Task to complete
Below are records; transcribe only the line with "wire : WireLaws x" and those after it, through the last line, without any change.

BEGIN Records shown

/-! ## Requests as the host sends them -/

/-- The frame (tag, kind, body) that a request row hands to the Request Table (R169, R179). -/
def requestOf : Instr → Option (Byte × Byte × List Byte)
  | .unknownKindRequest tag kind body => some (tag, kind, body)
  | .identifyPart tag body => some (tag, RequestKind.identifyPart.code, body)
  | .getStatus tag body => some (tag, RequestKind.getStatus.code, body)
  | .restart tag body => some (tag, RequestKind.restart.code, body)
  | .startEvents tag body => some (tag, RequestKind.startEvents.code, body)
  | .ackEvents tag body => some (tag, RequestKind.ackEvents.code, body)
  | .stopEvents tag body => some (tag, RequestKind.stopEvents.code, body)
  | .readControls tag body => some (tag, RequestKind.readControls.code, body)
  | .readGroups tag body => some (tag, RequestKind.readGroups.code, body)
  | .readLane tag body => some (tag, RequestKind.readLane.code, body)
  | .laneCommandIdentify tag lane => some (tag, RequestKind.laneCommand.code, [lane, 0])
  | .laneCommandRescan tag lane => some (tag, RequestKind.laneCommand.code, [lane, 1])
  | .laneCommandResetModule tag lane => some (tag, RequestKind.laneCommand.code, [lane, 2])
  | .setLamps tag body => some (tag, RequestKind.setLamps.code, body)
  | .releaseLamps tag body => some (tag, RequestKind.releaseLamps.code, body)
  | .clearLaneFault tag body => some (tag, RequestKind.clearLaneFault.code, body)
  | .enterConfig tag body => some (tag, RequestKind.enterConfig.code, body)
  | .exitConfig tag body => some (tag, RequestKind.exitConfig.code, body)
  | .defineControl tag body => some (tag, RequestKind.defineControl.code, body)
  | .deleteControl tag body => some (tag, RequestKind.deleteControl.code, body)
  | .readControlDef tag body => some (tag, RequestKind.readControlDef.code, body)
  | .setGroup tag body => some (tag, RequestKind.setGroup.code, body)
  | .setLane tag body => some (tag, RequestKind.setLane.code, body)
  | .setDelivery tag body => some (tag, RequestKind.setDelivery.code, body)
  | .learn tag body => some (tag, RequestKind.learn.code, body)
  | .commit tag body => some (tag, RequestKind.commit.code, body)
  | .revert tag body => some (tag, RequestKind.revert.code, body)
  | .loadDefaults tag body => some (tag, RequestKind.loadDefaults.code, body)
  | .readStore tag body => some (tag, RequestKind.readStore.code, body)
  | .hardReset _ _ | .timeBaseTick | .hostByteReceived _ _ | .gapLimit _ | .replyFrameStart | .reportFrameStart
  | .replyFrameEnd _ | .reportFrameEnd | .retransmissionTimerExpires | .translatorTurn | .learnTimeout
  | .moduleFrameStart _ | .goodFrame _ _ | .badFrame _ | .frameLimitBreach _ | .exchangeStart _ | .noClock _
  | .commandByteComplete _ | .txTimeout _ | .noReply _ | .probeDue _ | .helloDeadline _ | .bankReadEnds
  | .bankWriteAttemptEnds _ | .moduleFirstClock _ | .hardResetBegins _ => none

/-- The request (tag, kind, body) is taken and slot `i` is the one it is placed in: no slot holds its tag and
R180 chooses slot `i`, or slot `i` is DONE with its tag and another body check (R179). -/
structure TakenIn (s : State) (tag kind : Byte) (body : List Byte) (i : SlotId) : Prop where
  running : s.line = .running
  tagged : tag ≠ 0
  place : (s.slotHolding tag = none ∧ s.chosenSlot = some i) ∨
    (s.slotHolding tag = some i ∧ ∃ q r, s.slot i = .done q r ∧ q.check ≠ bodyCheck kind body)

/-- The state once the request is placed in slot `i`, before it is validated (R180). -/
def placed (s : State) (tag kind : Byte) (body : List Byte) (i : SlotId) : State :=
  placeRequest s i ⟨tag, bodyCheck kind body, kind⟩

/-- Several commands in a row, ended by the first outcome that is not a next state. -/
def runAll (cs : List Instr) (s : State) : Host.Outcome State Fault Refusal :=
  match cs with
  | [] => .next s
  | c :: rest =>
    match exec c s with
    | .next t => runAll rest t
    | o => o

/-! ## Laws of the Event Queue, the Delivery Unit and the Translator's wait -/

/-- R25, R30, R31, R33, R38 to R41, R55, R65, R136: the queue holds at most 128 records with consecutive
numbers, the in-flight count is within the queue and the window, the OFF and STALLED rows hold, delivery is
OFF outside RUN, the retransmit count stays below the limit until a stall, and the Translator waits only for
space in a full queue. -/
structure DeliveryLaws (s : State) : Prop where
  capacity : s.queue.records.length ≤ 128
  inFlightHeld : s.delivery.inFlight ≤ s.queue.records.length
  inFlightWindow : s.delivery.inFlight ≤ s.delivery.window
  windowRange : s.delivery.window ≤ 64
  consecutive : ∀ (k : Nat) (h : k < s.queue.records.length),
    s.queue.records[k].sequence = s.queue.next - BitVec.ofNat 16 (s.queue.records.length - k)
  whileOff : s.delivery.state = .off →
    s.queue.records = [] ∧ s.delivery.window = 0 ∧ s.delivery.timer = none ∧ s.delivery.retransmits = 0
  whileOn : s.delivery.state = .on → s.delivery.retransmits < s.config.working.retransmitLimit
  whileStalled : s.delivery.state = .stalled →
    s.delivery.inFlight = 0 ∧ s.delivery.timer = none ∧
      s.delivery.retransmits = s.config.working.retransmitLimit
  onlyInRun : s.config.mode ≠ .run → s.delivery.state = .off
  waits : s.translator.waiting ≠ none → s.delivery.state ≠ .off ∧ s.queue.records.length = 128

/-! ## Laws of the Request Table and the outgoing reply list -/

/-- The slots that have an entry in the outgoing reply list, in order. -/
def slotEntries (list : List ReplyEntry) : List SlotId :=
  list.filterMap fun e =>
    match e with
    | .slot i => some i
    | .refusal _ _ _ => none

/-- The kinds of the four long-running requests: LANE-COMMAND, SET-LAMPS, LEARN, COMMIT (R183). -/
def longRunning (kind : Byte) : Prop :=
  kind = RequestKind.laneCommand.code ∨ kind = RequestKind.setLamps.code ∨ kind = RequestKind.learn.code ∨
    kind = RequestKind.commit.code

/-- R172, R177, R180, R181, R183: tags are 1 to 255 and distinct, the completion order lists exactly the DONE
slots, the outgoing reply list names DONE slots, each at most once, and holds at most 4 refusals, each
TAG_CONFLICT or BUSY, and only the long-running kinds stay ACTIVE. -/
structure RequestLaws (s : State) : Prop where
  tagged : ∀ i q, (s.slot i).request = some q → q.tag ≠ 0
  distinctTags : ∀ i j p q, (s.slot i).request = some p → (s.slot j).request = some q → p.tag = q.tag → i = j
  orderOnce : s.requests.order.Nodup
  orderDone : ∀ i, i ∈ s.requests.order ↔ (s.slot i).isDone = true
  entriesOnce : (slotEntries s.link.replies).Nodup
  entriesDone : ∀ i, ReplyEntry.slot i ∈ s.link.replies → (s.slot i).isDone = true
  fewRefusals : s.link.replies.countP ReplyEntry.isRefusal ≤ 4
  refusalStatus : ∀ tag kind status, ReplyEntry.refusal tag kind status ∈ s.link.replies →
    status = .tagConflict ∨ status = .busy
  activeKinds : ∀ i q, s.slot i = .active q → longRunning q.kind

/-- R164, R175, R186: while the part runs, restart pending is set exactly while the OK reply of one RESTART
waits in the outgoing reply list or is on the line, and the store is then IDLE. -/
structure RestartLaws (s : State) : Prop where
  single : ∀ i j, (s.slot i).isRestartOk = true → (s.slot j).isRestartOk = true → i = j
  replyPending : ∀ i, (s.slot i).isRestartOk = true → s.store.restartPending = true
  linePending : s.line = .running → s.restartOnLine = true → s.store.restartPending = true
  pendingReply : s.line = .running → s.store.restartPending = true →
    s.restartOnLine = true ∨ ∃ i, (s.slot i).isRestartOk = true ∧ ReplyEntry.slot i ∈ s.link.replies
  pendingIdle : s.store.restartPending = true → s.store.activity = .idle

/-! ## Laws of the Lane Controllers -/

/-- An entry has the origin its kind admits: LAMP and the start-up entries are internal, IDENTIFY and
RESET-MODULE come from the host, RESCAN from either (R103). -/
def Entry.originOk (e : Entry) : Bool :=
  match e.kind with
  | .identify | .resetModule => e.request.isSome
  | .rescan => true
  | .lamp | .probeIdentify | .enable | .disable => e.request.isNone

/-- The entries that may wait in a lane's list, by phase and step (R103, R105 to R108, R118). -/
def Entry.mayWait (e : Entry) (phase : Phase) (step : Option StartStep) : Bool :=
  match phase, step with
  | .running, _ => !e.isStartUp
  | .absent, _ => decide (e.kind = .probeIdentify)
  | .mismatch, _ => decide (e.kind = .disable)
  | .starting, some .identify => decide (e.kind = .probeIdentify)
  | .starting, some .enable => decide (e.kind = .enable)
  | .starting, _ => false
  | .disabled, _ => false

/-- The entry in progress, by phase and step; a DISABLE may still run in step ENABLE (R115). -/
def Entry.mayRun (e : Entry) (phase : Phase) (step : Option StartStep) : Bool :=
  e.mayWait phase step || (decide (phase = .starting ∧ step = some .enable) && decide (e.kind = .disable))

/-- R68, R99, R102, R105, R109, R118, R122: what each phase holds; ACK, HELLO, RESEND-REQ and MODULE-ERROR never
stand in the slot. -/
structure PhaseLaws (x : Lane) : Prop where
  step : x.startStep.isSome ↔ x.phase = .starting
  slot : x.slot.isSome → x.phase = .running
  slotByte : ∀ b, x.slot = some b → b ∉ [0xB4#8, 0xB5, 0xBE, 0xBF]
  probe : x.probeDue.isSome → x.phase = .absent
  hello : x.helloDeadline.isSome ↔ x.startStep = some .waitHello
  failures : x.failures < 3
  failing : x.failures ≠ 0 → x.phase = .running
  waiting : x.waiters ≠ [] → x.phase = .running
  known : x.known.isSome ↔ x.phase = .running ∨ x.phase = .mismatch ∨ x.startStep = some .enable
  identity : ∀ m, x.known = some m → 0x01#8 ≤ m.moduleType ∧ m.moduleType ≤ 0x7F#8 ∧ m.lampCount ≤ 0x10#8

/-- R103: what the command list holds: at most 2 host entries, 1 LAMP, 1 internal RESCAN, 1 start-up entry,
hence at most 4, each fit for the phase. -/
structure ListLaws (x : Lane) : Prop where
  fits : ∀ e ∈ x.list, e.originOk = true ∧ e.mayWait x.phase x.startStep = true
  host : x.list.countP (fun e => e.request.isSome) ≤ 2
  lamp : x.list.countP (fun e => decide (e.kind = .lamp)) ≤ 1
  rescan : x.list.countP (fun e => decide (e = ⟨.rescan, none⟩)) ≤ 1
  startUp : x.list.countP (·.isStartUp) ≤ 1
  short : x.list.length ≤ 4

/-- R80, R86, R101: the activity agrees with the exchange, the frame in progress and the slot. -/
structure WireLaws (x : Lane) : Prop where
  exchange : x.exchange.isSome ↔ x.activity = .sending ∨ x.activity = .awaiting
  frame : x.frame.isSome → x.activity = .receiving ∨ x.activity = .awaiting
  receiving : x.activity = .receiving → x.frame.isSome
  idle : x.activity = .idle → x.slot = none
  held : x.activity = .held → x.slot.isSome
  off : x.activity = .off → x.phase = .disabled
  disabled : x.phase = .disabled → x.activity = .off ∨ x.activity = .receiving

/-- The command an entry is carried out with, given the sent image of a LAMP (R85, R124). -/
def Entry.carriedBy (e : Entry) (command : ModuleCommand) (sent : Option (Half × Word)) : Prop :=
  match sent with
  | some (image, _) => command = e.command image
  | none => e.kind ≠ .lamp ∧ command = e.command 0

/-- R85, R86, R89, R92, R96, R97, R104, R124: what an exchange in progress holds. -/
structure ExchangeLaws (x : Lane) (ex : Exchange) : Prop where
  attempt : 1 ≤ ex.attempt ∧ ex.attempt ≤ 3
  byte : ex.byteIndex < ex.command.bytes.length
  sending : x.activity = .sending → ex.due = []
  awaiting : x.activity = .awaiting → ex.due ≠ [] ∧ ex.due <:+ ex.command.positions
  typeTaken : ex.due = [.lampCount] → 0x01#8 ≤ ex.typeTaken ∧ ex.typeTaken ≤ 0x7F#8
  entry : x.inProgress.isSome ↔ ex.command ≠ .resend
  command : ∀ e, x.inProgress = some e → e.carriedBy ex.command x.sent
  parity : ex.command = .resend → x.parityCount = some 1 ∨ x.parityCount = some 2
  noParity : ex.command ≠ .resend → x.parityCount = none
  resendPhase : ex.command = .resend → x.phase = .running ∨ x.phase = .starting ∨ x.phase = .mismatch

/-- R123 to R126, R129 to R131: no change of a RUNNING lane's lamps is forgotten. While no LAMP entry waits and
none is in progress, the module has confirmed the desired image and nobody waits for it; while one is in
progress and none waits, it carries the desired image. -/
structure LampLaws (x : Lane) : Prop where
  confirmed : x.phase = .running → x.hasLampEntry = false → x.sent = none →
    x.acked = x.desired ∧ x.ackedVersion = x.desiredVersion ∧ x.waiters = []
  carried : x.phase = .running → x.hasLampEntry = false → ∀ image version, x.sent = some (image, version) →
    image = x.desired ∧ version = x.desiredVersion

/-- All the laws of one lane. -/
structure LaneLaws (x : Lane) : Prop where
  phase : PhaseLaws x
  list : ListLaws x
  wire : WireLaws x
  inExchange : ∀ ex, x.exchange = some ex → ExchangeLaws x ex
  noExchange : x.exchange = none → x.inProgress = none ∧ x.parityCount = none
  running : ∀ e, x.inProgress = some e → e.originOk = true ∧ e.mayRun x.phase x.startStep = true
  sent : x.sent.isSome ↔ ∃ e, x.inProgress = some e ∧ e.kind = .lamp
  lamps : LampLaws x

END Records shown

Written answer
  wire : WireLaws x
  inExchange : ∀ ex, x.exchange = some ex → ExchangeLaws x ex
  noExchange : x.exchange = none → x.inProgress = none ∧ x.parityCount = none
  running : ∀ e, x.inProgress = some e → e.originOk = true ∧ e.mayRun x.phase x.startStep = true
  sent : x.sent.isSome ↔ ∃ e, x.inProgress = some e ∧ e.kind = .lamp
  lamps : LampLaws x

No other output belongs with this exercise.